## Task details
Every line that contains "first" must be located and copied from the data.

## Given records
@[simp] theorem State.dropAll_frame (s : State) :
    (State.dropAll s).pending = s.pending ∧ (State.dropAll s).localCount = s.localCount ∧
    (State.dropAll s).tables = s.tables ∧ (State.dropAll s).member = s.member ∧
    (State.dropAll s).follower = s.follower ∧ (State.dropAll s).ports = s.ports ∧ (State.dropAll s).store = s.store ∧
    (State.dropAll s).mixer = s.mixer ∧ (State.dropAll s).announce = s.announce ∧ (State.dropAll s).blend = s.blend ∧
    (State.dropAll s).line.timerExpired = s.line.timerExpired ∧
    (State.dropAll s).line.silentCount = s.line.silentCount ∧ (State.dropAll s).line.silent = s.line.silent ∧
    (State.dropAll s).line.lead = s.line.lead ∧ (State.dropAll s).line.phase = s.line.phase ∧
    (State.dropAll s).line.field = s.line.field ∧ (State.dropAll s).line.bindings = s.line.bindings ∧
    (State.dropAll s).line.driven = s.line.driven ∧ (State.dropAll s).line.lineSamples = s.line.lineSamples ∧
    (State.dropAll s).line.presenceCounter = s.line.presenceCounter ∧
    (State.dropAll s).line.selfVeto = s.line.selfVeto ∧ (State.dropAll s).host.response = s.host.response ∧
    (State.dropAll s).host.shifted = s.host.shifted ∧ (State.dropAll s).host.stayAwake = s.host.stayAwake ∧
    (State.dropAll s).startUp.record = s.startUp.record ∧ (State.dropAll s).startUp.reading = s.startUp.reading ∧
    (State.dropAll s).note.box = s.note.box := by
  refine ⟨?_, ?_, ?_, ?_, ?_, ?_, ?_, ?_, ?_, ?_, ?_, ?_, ?_, ?_, ?_, ?_, ?_, ?_, ?_, ?_, ?_, ?_, ?_, ?_, ?_, ?_, ?_⟩ <;>
  first
  | (unfold State.dropAll; first | (with_reducible rfl) | (simp; done))
  | (unfold State.dropAll; (try dsimp only); (repeat' split) <;> first | (with_reducible rfl) | (simp; done) | (simp_all; done))

end Sys2Proof.Machine
end

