@[simp] theorem State.endEntryRamp_frame (s : State) (z x : Nat) :
    (State.endEntryRamp s z x).pending = s.pending ∧ (State.endEntryRamp s z x).localCount = s.localCount ∧
    (State.endEntryRamp s z x).line = s.line ∧ (State.endEntryRamp s z x).tables = s.tables ∧
    (State.endEntryRamp s z x).member = s.member ∧ (State.endEntryRamp s z x).follower = s.follower ∧
    (State.endEntryRamp s z x).ports = s.ports ∧ (State.endEntryRamp s z x).store = s.store ∧
    (State.endEntryRamp s z x).announce = s.announce ∧ (State.endEntryRamp s z x).blend = s.blend ∧
    (State.endEntryRamp s z x).call = s.call ∧ (State.endEntryRamp s z x).note = s.note ∧
    (State.endEntryRamp s z x).host = s.host ∧ (State.endEntryRamp s z x).startUp = s.startUp := by
  refine ⟨?_, ?_, ?_, ?_, ?_, ?_, ?_, ?_, ?_, ?_, ?_, ?_, ?_, ?_⟩ <;>
  first
  | (unfold State.endEntryRamp; first | (with_reducible rfl) | (simp; done))
  | (unfold State.endEntryRamp; (try dsimp only); (repeat' split) <;> first | (with_reducible rfl) | (simp; done) | (simp_all; done))

@[simp] theorem State.endPositionRamp_frame (s : State) (z : Nat) :
    (State.endPositionRamp s z).pending = s.pending ∧ (State.endPositionRamp s z).localCount = s.localCount ∧
    (State.endPositionRamp s z).line = s.line ∧ (State.endPositionRamp s z).tables = s.tables ∧
    (State.endPositionRamp s z).member = s.member ∧ (State.endPositionRamp s z).follower = s.follower ∧
    (State.endPositionRamp s z).ports = s.ports ∧ (State.endPositionRamp s z).store = s.store ∧
    (State.endPositionRamp s z).announce = s.announce ∧ (State.endPositionRamp s z).blend = s.blend ∧
    (State.endPositionRamp s z).call = s.call ∧ (State.endPositionRamp s z).note = s.note ∧
    (State.endPositionRamp s z).host = s.host ∧ (State.endPositionRamp s z).startUp = s.startUp := by
  refine ⟨?_, ?_, ?_, ?_, ?_, ?_, ?_, ?_, ?_, ?_, ?_, ?_, ?_, ?_⟩ <;>
  first
  | (unfold State.endPositionRamp; first | (with_reducible rfl) | (simp; done))
  | (unfold State.endPositionRamp; (try dsimp only); (repeat' split) <;> first | (with_reducible rfl) | (simp; done) | (simp_all; done))

@[simp] theorem State.endRamp_frame (s : State) (z : Nat) (which : RampOf) :
    (State.endRamp s z which).pending = s.pending ∧ (State.endRamp s z which).localCount = s.localCount ∧
    (State.endRamp s z which).line = s.line ∧ (State.endRamp s z which).tables = s.tables ∧
    (State.endRamp s z which).member = s.member ∧ (State.endRamp s z which).follower = s.follower ∧
    (State.endRamp s z which).ports = s.ports ∧ (State.endRamp s z which).store = s.store ∧
    (State.endRamp s z which).announce = s.announce ∧ (State.endRamp s z which).blend = s.blend ∧
    (State.endRamp s z which).call = s.call ∧ (State.endRamp s z which).note = s.note ∧
    (State.endRamp s z which).host = s.host ∧ (State.endRamp s z which).startUp = s.startUp := by
  refine ⟨?_, ?_, ?_, ?_, ?_, ?_, ?_, ?_, ?_, ?_, ?_, ?_, ?_, ?_⟩ <;>
  first
  | (unfold State.endRamp; first | (with_reducible rfl) | (simp; done))
  | (unfold State.endRamp; (try dsimp only); (repeat' split) <;> first | (with_reducible rfl) | (simp; done) | (simp_all; done))

end Sys2Proof.Machine
end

## Reply to the task
  first
  | (unfold State.dropAll; first | (with_reducible rfl) | (simp; done))
  | (unfold State.dropAll; (try dsimp only); (repeat' split) <;> first | (with_reducible rfl) | (simp; done) | (simp_all; done))
  first
  | (unfold State.endEntryRamp; first | (with_reducible rfl) | (simp; done))
  | (unfold State.endEntryRamp; (try dsimp only); (repeat' split) <;> first | (with_reducible rfl) | (simp; done) | (simp_all; done))
  first
  | (unfold State.endPositionRamp; first | (with_reducible rfl) | (simp; done))
  | (unfold State.endPositionRamp; (try dsimp only); (repeat' split) <;> first | (with_reducible rfl) | (simp; done) | (simp_all; done))
  first
  | (unfold State.endRamp; first | (with_reducible rfl) | (simp; done))
  | (unfold State.endRamp; (try dsimp only); (repeat' split) <;> first | (with_reducible rfl) | (simp; done) | (simp_all; done))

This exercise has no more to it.